Moyens matériels disponibles

Rectoscope performant

Colonne vidéo très médiocre

 

Résultats observés

Quantitatifs

Activité de formation :

2 cours théoriques aux synthésards de 90 minutes :
1) la lithiase urinaire
2 ) les infection urinaires

en moyenne, 8 à 10 étudiants, très motivés et parfois d’un niveau exceptionnel,

Activité chirurgicale :

Suites des résection simples avec désondage au 3éme jour et sortie du patient au 4éme jour contre 10 à 15 jours habituellement par voie haute .

A déplorer la perte inacceptable d’un patient de 85 ans après une résection de prostate qui s’était déroulée sans problème et sans saignement. Le patient est décédé à la 8éme heure post-opératoire d’un tableau évoquant une infarctus du myocarde (pas de surveillance  mentionnée  entre 14 h et 18h, heure du DC 8)

Qualitatifs

Enseignement, je pense profitable, mais le niveau en endoscopie est quasi nul, malgré les 2 sessions précédentes. Les urologues sont loin d’être autonomes, surtout dans les conditions d’équipement actuel

Je n’ai donc pas laissé le rectoscope à leur disposition.

Points forts :

Motivation très forte du Dr MARA qui est très travailleur et concentré et à même de développer la résection endoscopique s’il est soutenu régulièrement.
JO au bloc  opératoire.

 

Points à améliorer :

Nombreux :  :
obtenir un ECRAN de bonne qualité, une 2éme SOURCE de lumière, un CYSTOSCOPE  adulte avec canal opérateur indispensable pour traiter en consultations   les rétrécissements urétraux, innombrables du fait de fausses routes quasi systématiques   lors des sondages pour rétention d’urine ;
un véritable URETROTOME INTERNE avec canal opérateur (il existe des lames  d’urétrotome qui fonctionnent avec le résecteur, mais  la gaine est beaucoup trop grosse pour réaliser ,le geste dans les rétrécissements sévères  qui sont légion et il n’y pas de canal opérateur pour introduire un guide dans le rétrécissement .
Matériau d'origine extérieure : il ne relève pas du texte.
-- ==== Sys2Proof/Config.lean ====
section
/-! DEFINITION. Parameters of APS-CORE (00_scope.md R7, R8; 93_implementation_defined.md U1, U2, U16) as named
constants, and the values the spec leaves open as constants without a body. -/

namespace Sys2Proof.Config

/-- `TICK_PERIOD` in milliseconds (R7); no state rule depends on it (R105). -/
def tickPeriodMs : Nat := 5

/-- `DEBOUNCE_THRESHOLD`: a release toggles only if the count is strictly greater (R7). -/
def debounceThreshold : Nat := 3

/-- `SPI_DIV`: system clocks in one SPI clock (R7). -/
def spiDiv : Nat := 4

/-- The largest 12-bit code (R7 `CODE_W`, R66). -/
def codeMax : Int := 4095

/-- `K0_OFFSET` (R7). -/
def k0Offset : Int := 4530

/-- `K0_SLOPE` = 0.437 as the rational 437/1000 (R65, U1): numerator. -/
def k0SlopeNum : Int := 437

/-- `K0_SLOPE` = 0.437 as the rational 437/1000 (R65, U1): denominator. -/
def k0SlopeDen : Int := 1000

/-- `K1_REF` in millivolts (R7). -/
def k1Ref : Int := 1250

/-- `K1_GAIN` = 2.21 as 221/100 (R65, U1): numerator. -/
def k1GainNum : Int := 221

/-- `K1_GAIN` = 2.21 as 221/100 (R65, U1): denominator. -/
def k1GainDen : Int := 100

/-- `KA1_SCALE` = 2.65 as 265/100 (R65, U1): numerator. -/
def ka1ScaleNum : Int := 265

/-- `KA1_SCALE` = 2.65 as 265/100 (R65, U1): denominator. -/
def ka1ScaleDen : Int := 100

/-- `LASTA_RST` = LOW (R8, R24). -/
def lastAReset : Bool := false

/-- `GATE_REG` = yes: `reg_en` follows the enable state (R8, R79; parameter by U2, log entry 15). -/
def gateReg : Bool := true

/-- `GATE_DAC` = yes: DACWR forces the channel-enable bit to 0 while DISABLED (R8, R80; parameter by U2, log
entry 15). -/
def gateDac : Bool := true

/-- `F_SYS`, the system clock frequency: open (R8, D24); no state rule depends on it. -/
opaque fSysHz : Nat

/-- `T_CSS`, chip-select setup in system clocks: open (R32, D24). -/
opaque tCss : Nat

/-- `T_CSH`, chip-select hold in system clocks: open (R32, D24). -/
opaque tCsh : Nat

/-- `T_IBG`, gap between bytes in system clocks: open (R32, D24). -/
opaque tIbg : Nat

/-- Free value: the level of `spi_mosi` in the n-th margin clock of transfer number x, where R32 states none. The
number x lets it depend on the transfer, its device and its bytes (log entry 13). -/
opaque mosiMargin : Nat → Nat → Bool

/-- Free value: the level of `spi_miso` at the n-th rising edge at which the block samples it, when the environment's
list is exhausted (R73, D31; log entry 5). -/
opaque misoBit : Nat → Bool

end Sys2Proof.Config
end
Recommandations pour la suite des actions

Création d’une unité d’UROLOGIE AUTONOME, qui seule permettra d’effectuer ces activités d’endoscopie  dans   des   conditions   techniques   acceptables   avec   stérilisation, entretien, maintenance du matériel par un personnel compétent (JO?) et pourquoi pas  devenir un centre de formation endoscopique des urologues de cette partie  de l’Afrique de l’OUEST .
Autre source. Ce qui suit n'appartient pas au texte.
-- ==== Sys2Proof/Machine/Operands.lean ====
section
/-! DEFINITION. Arithmetic of the pseudocode (00_scope.md R10), operand assembly (30_encoding.md R44 to R47), the
frame encoders and decoders (41_dac.md R62, R63; 42_adc.md R71, R72) and the calibration functions (41_dac.md R65 to
R68; 42_adc.md R75, R76). -/

namespace Sys2Proof.Machine

/-- `wrap_16`, as the word that holds the wrapped value (R10). -/
def wrap16 (z : Int) : Pos := BitVec.ofInt 16 z

/-- `sat_inc_8` (R10). -/
def satInc8 (u : BitVec 8) : BitVec 8 := if u.toNat < 255 then BitVec.ofNat 8 (u.toNat + 1) else 255#8

/-- `tdiv`: the quotient truncated toward zero (R10). -/
def tdiv (a b : Int) : Int := Int.tdiv a b

/-- `clamp` (R10). -/
def clamp (z lo hi : Int) : Int := if z < lo then lo else if hi < z then hi else z

/-- The response word: flag, then data (R11, R44). -/
def rspWord (flag : Bool) (data : BitVec 16) : RspWord := BitVec.ofBool flag ++ data

/-- EncDac: Byte0 then Byte1 (R62). -/
def encDac (c : DacChan) (g e : Bool) (v : Code) : Byte × Byte :=
  (c ++ 0#1 ++ BitVec.ofBool (!g) ++ BitVec.ofBool e ++ v.extractLsb' 8 4, v.extractLsb' 0 8)

/-- The four fields of a DAC frame (R61). -/
structure DacFields where
  c : DacChan
  g : Bool
  e : Bool
  v : Code
  deriving DecidableEq, Repr

/-- DecDac: how the DAC reads a frame; bit 6 of Byte0 is ignored (R63). -/
def decDac (b0 b1 : Byte) : DacFields :=
  ⟨b0.extractLsb' 7 1, !b0.getLsbD 5, b0.getLsbD 4, b0.extractLsb' 0 4 ++ b1⟩

/-- EncAdc: the three query bytes (R71). -/
def encAdc (ch : AdcChan) : ByteBuf := ⟨0x06#8, ch ++ 0#6, 0x00#8⟩

/-- DecAdc: the 12-bit sample in the received bytes, by the spec's own expression; Byte `r0` and the upper four bits
of `r1` are ignored (R72). -/
def decAdc (r : ByteBuf) : Code :=
  ((((r.b1.setWidth 16 &&& 0xFF#16) <<< 8) ||| r.b2.setWidth 16) &&& 0x0FFF#16).setWidth 12

/-- The bits of a byte in the order they stand on the wire: bit 7 first (R27). -/
def bitsMsbFirst (b : Byte) : List Bool :=
  [b.getLsbD 7, b.getLsbD 6, b.getLsbD 5, b.getLsbD 4, b.getLsbD 3, b.getLsbD 2, b.getLsbD 1, b.getLsbD 0]

/-- Shift one received bit in: the first bit ends highest (R27, R32). -/
def shiftIn (acc : Byte) (b : Bool) : Byte := (acc <<< 1) ||| (BitVec.ofBool b).setWidth 8

/-- The byte a receiver assembles from eight sampled bits, the first one bit 7 (R27, R32). -/
def byteOfBits (bits : List Bool) : Byte := bits.foldl shiftIn 0

/-- The bytes a receiver assembles from the bits it samples, eight to a byte (R27, R32). -/
def bytesOfBits : List Bool → List Byte
  | b7 :: b6 :: b5 :: b4 :: b3 :: b2 :: b1 :: b0 :: rest => byteOfBits [b7, b6, b5, b4, b3, b2, b1, b0] :: bytesOfBits rest
  | _ => []

/-- The output-enable gate of DACWR, with the parameter GATE_DAC as an argument (R80, U2). -/
def gateEnable (gate e enabled : Bool) : Bool := if gate then e && enabled else e

/-- `q` of CALDAC0, the source's unclamped `calculateDAC1Output` (R67). -/
def dac0Unclamped (t : Target) : Int :=
  tdiv (Config.k0Offset * Config.k0SlopeDen - Config.k0SlopeNum * t.toInt) Config.k0SlopeDen

/-- `q` of CALDAC1, the source's unclamped `calculateDAC2Output` (R68). -/
def dac1Unclamped (t : Target) : Int :=
  tdiv ((t.toInt - Config.k1Ref) * Config.k1GainDen) Config.k1GainNum

/-- The clamp of every CALDAC result (R66). -/
def clampCode (q : Int) : Code := BitVec.ofInt 12 (clamp q 0 Config.codeMax)

/-- CALDAC0's code (R67). -/
def dac0Code (t : Target) : Code := clampCode (dac0Unclamped t)

/-- CALDAC1's code (R68). -/
def dac1Code (t : Target) : Code := clampCode (dac1Unclamped t)

/-- CALADC for channels 0, 2 and 3: 1 code = 1 mV (R75). -/
def adcPinMv (raw : Code) : Millivolts := raw.setWidth 14

/-- CALADC1: undo the divider of channel 1 (R76). -/
def adcTerminalMv (raw : Code) : Millivolts :=
  BitVec.ofInt 14 (tdiv ((raw.toNat : Int) * Config.ka1ScaleNum) Config.ka1ScaleDen)

/-- The DAC's view of channel `c`: the last frame for it in the history, decoded as the DAC would; `none` before any
such frame, where the view is undefined (R22, U6). -/
def dacView (log : List SpiEvent) (c : DacChan) : Option DacFields :=
  log.foldl (fun view ev =>
    match ev with
    | .dacFrame b0 b1 => if (decDac b0 b1).c = c then some (decDac b0 b1) else view
    | .adcXfer .. => view) none

end Sys2Proof.Machine
end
Il existe un local attenant au service d’urologie de 60 m2 qui conviendrait parfaitement pour la création de cette unité urologique (consultations, échographie, endoscopie ambulatoire, chirurgie endoscopique). La direction de l’hôpital semble prête à libérer ce local, qui nécessite bien entendu des travaux d’aménagement : toiture, carrelage, paillasse de stérilisation, éclairage, panneaux solaires, groupe électrogène autonome)

 

CONCLUSION

Mission passionnante : TOUT est à faire en urologie.

Je suis prêt à m’investir dans ce projet en participant à toutes les missions possibles, à rechercher et fournir le matériel spécifique manquant nécessaire à mes yeux.